> **Task brief**
Would you repeat exactly the part of the listing below that runs from the line containing "pow_zero, Nat.one_mul, show" down to the line containing "theorem allPorts_eq_finRange : allPorts", inclusive, and nothing else?

> **Study material**
/-- The fields of a completion at their offsets (TABLE 11-7). -/
theorem littleEndian_completionFields (c : Completion) :
    2 ^ (8 * 2) * littleEndian (completionFields c) = recordOfFields (completionLayout c).2 := by
  cases c with
  | requestDone tag kind a head =>
    have hfields := littleEndian_fields 2 [(2, tag.toNat), (1, kind.toNat), (1, a.status.code), (1, a.detail.toNat),
      (1, 0), (4, a.aux.toNat), (2, head)]
    rw [statusCode_eq] at hfields
    refine Eq.trans ?_ (hfields.trans ?_)
    · rw [← statusCode_eq]
      rfl
    · exact recordOfFields_congr _ (recordOfFields_congr _ (recordOfFields_congr _ (recordOfFields_congr _
        (recordOfFields_zero ..))))
  | commitLanded tag landed set carries =>
    exact littleEndian_fields 2 [(2, tag.toNat), (4, landed.toNat), (1, set.toNat), (1, bit carries)]
  | frameDone r => exact littleEndian_frameReportFields r
  | frameDiscarded r => exact littleEndian_frameReportFields r
  | frameDropped first last count reasons =>
    exact (littleEndian_fields 2 [(1, reasons.toNat), (1, 0), (4, first.toNat), (4, last.toNat), (4, count)]).trans
      (recordOfFields_congr _ (recordOfFields_zero ..))
  | bufferReturned tag reason =>
    have hfields := (littleEndian_fields 2 [(1, reason.code), (1, 0), (4, tag.toNat)]).trans
      (recordOfFields_congr _ (recordOfFields_zero ..))
    cases reason <;> exact hfields
  | portEvent port state cause changes =>
    have hfields := littleEndian_fields 2 [(1, port.val), (1, state.code), (1, cause.code), (1, changes)]
    cases state <;> cases cause <;> exact hfields

/-- The kind code of a completion (TABLE 11-12). -/
theorem completionCode_eq (c : Completion) : c.code = (completionLayout c).1 := by cases c <;> rfl

/-- A frame header at its offsets (TABLE 11-9). -/
theorem littleEndian_frameHeader (r : FrameRecord) :
    littleEndian (frameHeader r) = recordOfFields (headerLayout r) := by
  have hformat : r.bound.sampleFormat.code = if r.bound.sampleFormat = .raw16 then 0
      else if r.bound.sampleFormat = .pack12 then 1 else 2 := by cases r.bound.sampleFormat <;> rfl
  have hfields := littleEndian_fields 0 [(1, 1), (1, r.profile.val), (1, r.bound.sampleFormat.code),
    (1, bit r.bound.rowStamps), (4, r.sequence.toNat), (2, r.bound.channelMask.toNat), (2, r.bound.rowFirst),
    (2, r.bound.rowStep), (2, r.bound.rowPeriod), (2, r.rowsPlanned), (2, r.rowsWritten), (2, r.rowsLost),
    (1, r.damage.toNat), (1, r.missed), (4, r.payloadBytes), (6, (r.startTime.getD 0).toNat)]
  rw [Nat.mul_zero, pow_zero, Nat.one_mul] at hfields
  have hheader : littleEndian (frameHeader r) = recordOfFields (atOffsets 0 [(1, 1), (1, r.profile.val),
      (1, r.bound.sampleFormat.code), (1, bit r.bound.rowStamps), (4, r.sequence.toNat),
      (2, r.bound.channelMask.toNat), (2, r.bound.rowFirst), (2, r.bound.rowStep), (2, r.bound.rowPeriod),
      (2, r.rowsPlanned), (2, r.rowsWritten), (2, r.rowsLost), (1, r.damage.toNat), (1, r.missed),
      (4, r.payloadBytes), (6, (r.startTime.getD 0).toNat)]) := by
    rw [← hfields, frameHeader, littleEndian_append, littleEndian_zeros, Nat.mul_zero, Nat.add_zero]
    simp only [List.flatMap_cons, List.flatMap_nil, List.append_nil, List.append_assoc]
  rw [hheader, hformat]
  rfl

/-- DELTA8 takes at most 3 bytes a sample (R116). -/
theorem length_codeDelta_le (pred : Option Int) (v : Int) : (codeDelta pred v).length ≤ 3 := by
  by_cases h : ∃ p, pred = some p ∧ OneByteDelta p v
  · obtain ⟨p, hp, hdelta⟩ := h
    rw [codeDelta_of_oneByte hp hdelta, List.length_singleton]
    decide
  · rw [codeDelta_of_escape fun p hp hd => h ⟨p, hp, hd⟩, List.length_cons, length_bytesLE]

/-- The samples of a row take at most 48 bytes (R112, TABLE 7-2). -/
theorem length_codeSamples_le (format : SampleFormat) (preds : Vector (Option Int) 16)
    {samples : List (Fin 16 × Int)} (h : samples.length ≤ 16) : (codeSamples format preds samples).length ≤ 48 := by
  cases format with
  | raw16 =>
    have hlength : (codeSamples .raw16 preds samples).length = 2 * samples.length := by
      simp [codeSamples, codeRaw16, List.length_flatMap, Function.comp_def, Nat.mul_comm]
    omega
  | pack12 =>
    have hlength := length_codePack12 (samples.map Prod.snd)
    rw [List.length_map] at hlength
    change (codePack12 (samples.map Prod.snd)).length ≤ 48
    omega
  | delta8 =>
    have hlength : (codeSamples .delta8 preds samples).length ≤ 3 * samples.length := by
      induction samples with
      | nil => exact le_refl _
      | cons x samples ih =>
        have hhead := length_codeDelta_le preds[x.1] x.2
        have hrest := ih (by rw [List.length_cons] at h; omega)
        change (codeDelta preds[x.1] x.2 ++ codeDelta8 preds samples).length ≤ _
        change (codeDelta8 preds samples).length ≤ _ at hrest
        rw [List.length_append, List.length_cons]
        omega
    omega

/-- The value of a row stamp (R113, TABLE 11-10). -/
theorem littleEndian_rowStamp (index : Nat) (bad : Vector Bool 4) :
    littleEndian (rowStamp index bad) = stampValue index bad := by
  have hbits : stampValue index bad = index % 65536 +
      65536 * (bit bad[0] + 2 * bit bad[1] + 4 * bit bad[2] + 8 * bit bad[3]) := by
    cases h0 : bad[0] <;> cases h1 : bad[1] <;> cases h2 : bad[2] <;> cases h3 : bad[3] <;>
      simp [stampValue, List.finRange_succ, bit, h0, h1, h2, h3]
  have hbound (b : Bool) : bit b ≤ 1 := by cases b <;> decide
  have h0 := hbound bad[0]
  have h1 := hbound bad[1]
  have h2 := hbound bad[2]
  have h3 := hbound bad[3]
  rw [hbits, rowStamp, littleEndian_bytesLE]
  refine Nat.mod_eq_of_lt ?_
  norm_num
  omega

/-- Settles O52: lengths from those of the fields, and values from the fields at their offsets. -/
theorem writtenRecordsHaveTheirSizes : Obligations.WrittenRecordsHaveTheirSizes := by
  refine ⟨?row, fun phase c => ?completion, fun r => ⟨?length, littleEndian_frameHeader r⟩⟩
  case row =>
    intro p preds h hsamples row samples stamp
    have hrow : row = (stamp ++ samples) ++
        List.replicate ((4 - (stamp ++ samples).length % 4) % 4) 0#8 := rfl
    have hcoded : samples.length ≤ 48 := length_codeSamples_le _ _ hsamples
    have hstamp : stamp.length ≤ 4 := by
      change (if p.rowStamps then rowStamp h.index h.bad else []).length ≤ 4
      split
      · rw [rowStamp, length_bytesLE]
      · decide
    have hlength : row.length = (stamp.length + samples.length) +
        (4 - (stamp.length + samples.length) % 4) % 4 := by
      rw [hrow, List.length_append, List.length_replicate, List.length_append]
    refine ⟨by omega, by omega, ?_, by omega, fun hset => ?_, fun b hb => ?_⟩
    · rw [hrow, ← List.length_append, List.take_left]
    · have hstamped : stamp = rowStamp h.index h.bad := if_pos hset
      rw [hstamped]
      exact ⟨by rw [rowStamp, length_bytesLE], littleEndian_rowStamp _ _⟩
    · rw [hrow, ← List.length_append, List.drop_left] at hb
      exact (List.mem_replicate.1 hb).2
  case completion =>
    have hfields := length_completionFields c
    refine ⟨?_, ?_⟩
    · rw [encodeCompletion, completionBytes_eq _ _ hfields]
      simp only [List.length_append, length_bytesLE, List.length_replicate]
      omega
    · have hvalue : 2 ^ (8 * 0) * littleEndian (encodeCompletion phase c) = recordOfFields
          ([(0x00, 1, (completionLayout c).1), (0x01, 1, flag phase)] ++ (completionLayout c).2) := by
        have hfront := littleEndian_fields 0 [(1, c.code), (1, bit phase)]
        have hbytes : encodeCompletion phase c = ([(1, c.code), (1, bit phase)].flatMap fun x => bytesLE x.1 x.2) ++
            (completionFields c ++ List.replicate (30 - (completionFields c).length) 0#8) := by
          rw [encodeCompletion, completionBytes_eq _ _ hfields]
          simp only [List.flatMap_cons, List.flatMap_nil, List.append_nil, List.append_assoc]
        have hlength : ([(1, c.code), (1, bit phase)].flatMap fun x => bytesLE x.1 x.2).length = 2 := by
          simp
        rw [hbytes, littleEndian_append, Nat.mul_add, hfront, hlength, littleEndian_append, littleEndian_zeros,
          Nat.mul_zero, Nat.mul_zero, Nat.add_zero, pow_zero, Nat.one_mul, show 256 ^ 2 = 2 ^ (8 * 2) from rfl,
          littleEndian_completionFields, completionCode_eq, recordOfFields_append]
        rfl
      rwa [Nat.mul_zero, pow_zero, Nat.one_mul] at hvalue
  case length => simp [frameHeader]

end Sys2Proof.Laws
end

/-! ### Read-out images -/

section
set_option Elab.async false
namespace Sys2Proof.Laws

open Sys2Proof Sys2Proof.Machine Sys2Proof.Safety

/-- The sixteen channels are those of the statements. -/
theorem allChannels_eq_finRange : allChannels = List.finRange 16 := by decide

/-- The four ports are those of the statements. -/
theorem allPorts_eq_finRange : allPorts = List.finRange 4 := by decide

/-- A signed value as an item of 24 bits (R159). -/
theorem signedCode24_eq (v : Int) : signedCode 24 v = code24 v := BitVec.toNat_ofInt v

/-- The items of a profile (TABLE 9-3). -/
theorem profileItems_eq (p : Profile) : profileItems p = profileImage p := by
  obtain ⟨a, b, c, d, e, mask, format, policy, stamps⟩ := p
  cases format <;> cases policy <;> rfl

/-- The items of a schedule (TABLE 9-3). -/
theorem scheduleItems_eq (entries : List ScheduleEntry) : scheduleItems entries = scheduleImage entries := by
  rw [scheduleItems, scheduleImage, List.mapIdx_eq_zipIdx_map, List.flatMap]

/-- The items of one group (TABLE 9-3). -/
theorem groupItems_eq (g : Nat) (x : CommitGroup) : groupItems g x =
    let id := 0x10 * g + 0x10
    [(id, x.tag.toNat), (id + 1, if x.state = .pending then 0 else 1)] ++ twoItems (id + 2) x.landingFrame.toNat ++
      [(id + 4, x.profileSet.toNat), (id + 5, flag x.scheduleFlag)] ++
      x.landedFrame.toList.flatMap fun f => twoItems (id + 6) f.toNat := by
  obtain ⟨tag, set, carries, landing, state, landed⟩ := x
  cases state <;> cases landed <;> rfl

/-- The items of the commit list (TABLE 9-3). -/
theorem commitItems_eq (groups : List CommitGroup) : commitItems groups = commitsImage groups := by
  rw [commitItems, commitsImage, List.mapIdx_eq_zipIdx_map, List.flatMap]
  simp only [groupItems_eq]

/-- The items of the channel table (TABLE 9-3). -/
theorem channelItems_eq (s : State) : channelItems s = channelsImage s := by
  have hsource (x : Source) : x.code = if x = .converter then 0 else if x = .constant then 1
      else if x = .ramp then 2 else 3 := by cases x <;> rfl
  rw [channelItems, channelsImage, allChannels_eq_finRange]
  simp only [hsource, signedCode24_eq]
  rfl

/-- The items of a trim table (TABLE 9-3). -/
theorem trimItems_eq (t : TrimTable) : trimItems t = trimImageItems t := by
  rw [trimItems, trimImageItems, allChannels_eq_finRange]
  simp only [signedCode24_eq]

/-- The code of a slot state (TABLE 9-3). -/
theorem slotStateCode_eq (k : SlotState) : k.code = slotCode k := by cases k <;> rfl

/-- The items of a trim slot (TABLE 9-3). -/
theorem trimSlotItems_eq (t : TrimUnit) (k : Fin 8) : trimSlotItems t k = slotImageItems t k := by
  rw [trimSlotItems, slotImageItems, slotStateCode_eq, trimItems_eq, imageTable_eq_tableOf]

/-- The items of the trim table in force, with its origin (TABLE 9-3). -/
theorem trimTableItems_eq (t : TrimUnit) :
    trimTableItems t = (0x01, originCode t.origin) :: trimImageItems t.table := by
  have hcode : t.origin.code = originCode t.origin := by cases t.origin <;> rfl
  rw [trimTableItems, hcode, trimItems_eq]

/-- The slot of the TRIM_PROGRAM in progress (TABLE 9-4). -/
theorem programSlot_eq (p : TrimProgramming) : programSlot p = programmedSlot p := by cases p <;> rfl

/-- The items of the status image (TABLE 9-4). -/
theorem statusItems_eq (s : State) : statusItems s = statusImage s := by
  have hstate (x : StreamState) : x.code = if x = .stopped then 0 else if x = .running then 1
      else if x = .waiting then 2 else 3 := by cases x <;> rfl
  have hmode (x : StartMode) : x.code = if x = .free then 0 else 1 := by cases x <;> rfl
  have hport (x : PortState) : x.code = if x = .off then 0 else if x = .aligning then 1
      else if x = .up then 2 else 3 := by cases x <;> rfl
  have hphase (x : Phase) : x.code = if x = .setUp then 0 else if x = .opened then 1
      else if x = .closing then 2 else 3 := by cases x <;> rfl
  have hload (x : TrimLoading) : bit (x != .idle) = if x = .idle then 0 else 1 := by
    by_cases h : x = .idle <;> simp [bit, h]
  have hslots : ([0, 1, 2, 3, 4, 5, 6, 7].map fun k : Fin 8 => (0x40 + k.val, slotCode s.trim.slotStates[k])) =
      (List.finRange 8).map fun k => (0x40 + k.val, slotCode s.trim.slotStates[k]) := rfl
  unfold statusItems statusImage
  simp only [hstate, hmode, hport, slotStateCode_eq, hload, programSlot_eq, allPorts_eq_finRange,
    List.mapIdx_eq_zipIdx_map, List.flatMap, recordItems, hphase, hslots]
  rfl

> **Response to the exercise**
          Nat.mul_zero, Nat.mul_zero, Nat.add_zero, pow_zero, Nat.one_mul, show 256 ^ 2 = 2 ^ (8 * 2) from rfl,
          littleEndian_completionFields, completionCode_eq, recordOfFields_append]
        rfl
      rwa [Nat.mul_zero, pow_zero, Nat.one_mul] at hvalue
  case length => simp [frameHeader]

end Sys2Proof.Laws
end

/-! ### Read-out images -/

section
set_option Elab.async false
namespace Sys2Proof.Laws

open Sys2Proof Sys2Proof.Machine Sys2Proof.Safety

/-- The sixteen channels are those of the statements. -/
theorem allChannels_eq_finRange : allChannels = List.finRange 16 := by decide

/-- The four ports are those of the statements. -/
theorem allPorts_eq_finRange : allPorts = List.finRange 4 := by decide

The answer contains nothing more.